The disease occurs only in males, females are carriers of the hemophilia gene. Everyone is born to the woman's boy has a 50% chance to become hemophiliacs. Carriers usually have no evidence of disease.
manifestation of hemophilia
The first manifestations of bleeding in patients with hemophilia develop most often in a time when the child begins to walk, or subjected to domestic injury. In some patients, the first signs of hemophilia are detected already in the neonatal period (bruises). Children with hemophilia are fragile, pale, thin skin and a poorly developed subcutaneous fat layer. Bleeding compared to their causes are always excessive. Along with subcutaneous, intramuscular, intramuscular hemorrhage observed in the internal organs, as well as bleeding in the joints occurring with increasing temperature. Most often affects the large joints. Repeated bleeding into the same joint leads to inflammatory changes in it, deformation and limited mobility.
Diagnostics
Diagnosis is based on genealogical analysis, revealing a sharp slowdown in blood clotting. Retraction of a blood clot is normal or slightly delayed. Decreased level of factors VIII and IX. To determine haemophilia proposed thromboplastin generation test.

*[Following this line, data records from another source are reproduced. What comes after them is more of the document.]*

-- ==== Sys2Proof/Machine/State.lean ====
section
/-! DEFINITION. The block's registers (spec/10_state.md R20 to R30), its configuration, and the environment's own fields,
as plain data; the state after reset (R40). -/

namespace Sys2Proof.Machine

/-- The sequencer state, a 3-bit register whose eight values all have a name (R23). -/
inductive SeqState where
  /-- 0, `IDLE`: ready for a command. -/
  | idle
  /-- 1, `REV_STEP`: one step of the reversal ramp. -/
  | revStep
  /-- 2, `REV_WAIT`: the delay after a reversal step. -/
  | revWait
  /-- 3, `STOP`: the zero-write of a stop. -/
  | stop
  /-- 4, `BRAKE_WAIT`: the brake pause. -/
  | brakeWait
  /-- 5, `RAMP_STEP`: one step toward the target, or the final write. -/
  | rampStep
  /-- 6, `RAMP_WAIT`: the delay after a ramp step. -/
  | rampWait
  /-- 7, `FAULT`: dead until reset. -/
  | fault
deriving DecidableEq, Repr

/-- What an accessor call returned to the host (R184, R185). -/
inductive PortRead where
  /-- The value of `speed_out`. -/
  | speed (v : Speed)
  /-- The value of `dir_out`. -/
  | direction (d : DirCode)
deriving DecidableEq, Repr

/-- The machine never stops with a fault: the block's one fault, `PWM_BACKEND`, is the sequencer state `FAULT`, a next
state (60_exceptions.md R202). So there is no constructor, nobody raises one, and nothing safe or unsafe hangs on it. -/
inductive Fault
deriving DecidableEq, Repr

/-- Why an instruction gets no meaning. -/
inductive Refusal where
  /-- Raised only by an arm of `exec` whose instruction has no meaning yet; no arm is such a one now. Safe: the machine
  stops where the hardware would go on. -/
  | notModelled (mnemonic : String)
deriving DecidableEq, Repr

/-- The state: ten registers, the configuration they were built with, and the environment. -/
structure State where
  /-- The elaboration parameters; no step changes them (00_scope.md R6). -/
  cfg : Config
  /-- `cur_speed` (R21). -/
  curSpeed : Speed
  /-- `tgt_speed` (R22). -/
  tgtSpeed : Speed
  /-- `state` (R23). -/
  state : SeqState
  /-- `resume` (R24). -/
  resume : Bool
  /-- `dly_cnt` (R25). -/
  dlyCnt : DelayCount
  /-- `presc` (R26); a number that wraps at the width the configuration gives it (log entry 3). -/
  presc : Nat
  /-- `duty_a` (R27). -/
  dutyA : Duty
  /-- `duty_b` (R28). -/
  dutyB : Duty
  /-- `pwm_wr` (R29). -/
  pwmWr : Bool
  /-- `fault` (R30). -/
  fault : Bool
  /-- The model's own: what the environment does next, the first event first; after the last one the events are free
  values (log entry 4). -/
  pending : List EnvEvent
  /-- The model's own: how many free events have been drawn (log entry 4). -/
  freeDraws : Nat
  /-- The model's own: what the host's last accessor call returned; no rule reads it (log entry 5). -/
  hostResult : Option PortRead
deriving DecidableEq, Repr

/-- The machine after an edge with `rst = 1`: every register as R40 says, in a build nobody has fixed, with nothing placed
on the input ports. -/
def State.reset : State where
  cfg := Config.build
  curSpeed := 0
  tgtSpeed := 0
  state := .stop
  resume := false
  dlyCnt := 0
  presc := 0
  dutyA := 0
  dutyB := 0
  pwmWr := false
  fault := false
  pending := []
  freeDraws := 0
  hostResult := none

end Sys2Proof.Machine
end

The severity of haemophilia depends on the level of coagulation factor and is traditionally expressed as a percentage of the average normal clotting activity which is defined as 100%. Carriers of hemophilia often have a reduced level of factor in the blood. The severity of the disease is determined by the level of activity of factor VIII and factor IX in the percentage of normal activity in blood:
- 200% - the highest levels detected in pregnancy;
- 50% -200% - a normal level of activity of factors VIII or IX;
- 25% -49% - about a third of the carrier has a level corresponding to the lower limit of the norm, or slightly smaller;
- 6% -24% - mild hemophilia factor activity at a level above that even if bleed uncharacteristically trauma;
- 1% -5% - moderate severity hemophilia;
- less than 1% - severe hemophilia.
hemophilia treatment
haemophilia treatment comprises administering is in short supply in the patient coagulation factor directly into the patient's vein. Treatment may or prevent bleeding, or to reduce its consequences, preventing disability.
When intravenously administered to hemophilia A antihemophilic plasma (single dose of 50-100 ml), antihemophilic plasma with epsilon-aminocaproic acid, dry antihemophilic plasma (diluted with bidistilled water - 100: 50 mL). Furthermore, use antihemophilic globulin (5 ml single dose i.v.); hemophilia B and C are used with good effect human serum (20 ml) and epsilon-aminocaproic acid (5% solution to 100 ml with older children 3-4 times a day).
Given that in hemophilia intramuscular and subcutaneous injections give hemorrhage, drug advantageously administered intravenously or are inside. Diet patients must be enriched with vitamins A, B, C, D, salts of phosphorus and calcium. Recommended peanuts. In uncomplicated bleeding into joints is shown at rest, and cold. Diseased joint is immobilized plaster splint for 3-4 days. Subsequently UHF shown.
prevention
The most important preventive measure - genetic counseling of the intending spouses. When marriage hemophilia and hemophilia female conductor to have children is not recommended. Healthy woman, married to a patient, for 14 - 16 weeks of gestation by transabdominal amniocentesis set sex of the fetus. If a future child - a girl, the mother is recommended to terminate the pregnancy, as there is danger of the spread of hemophilia by a female conductor. When a marriage healthy male and female conductor to have children is not recommended due to the probability of the birth of a man with hemophilia or a female conductor. Identification female conductors possible in determining their blood factors VIII or IX quantitative biochemical method.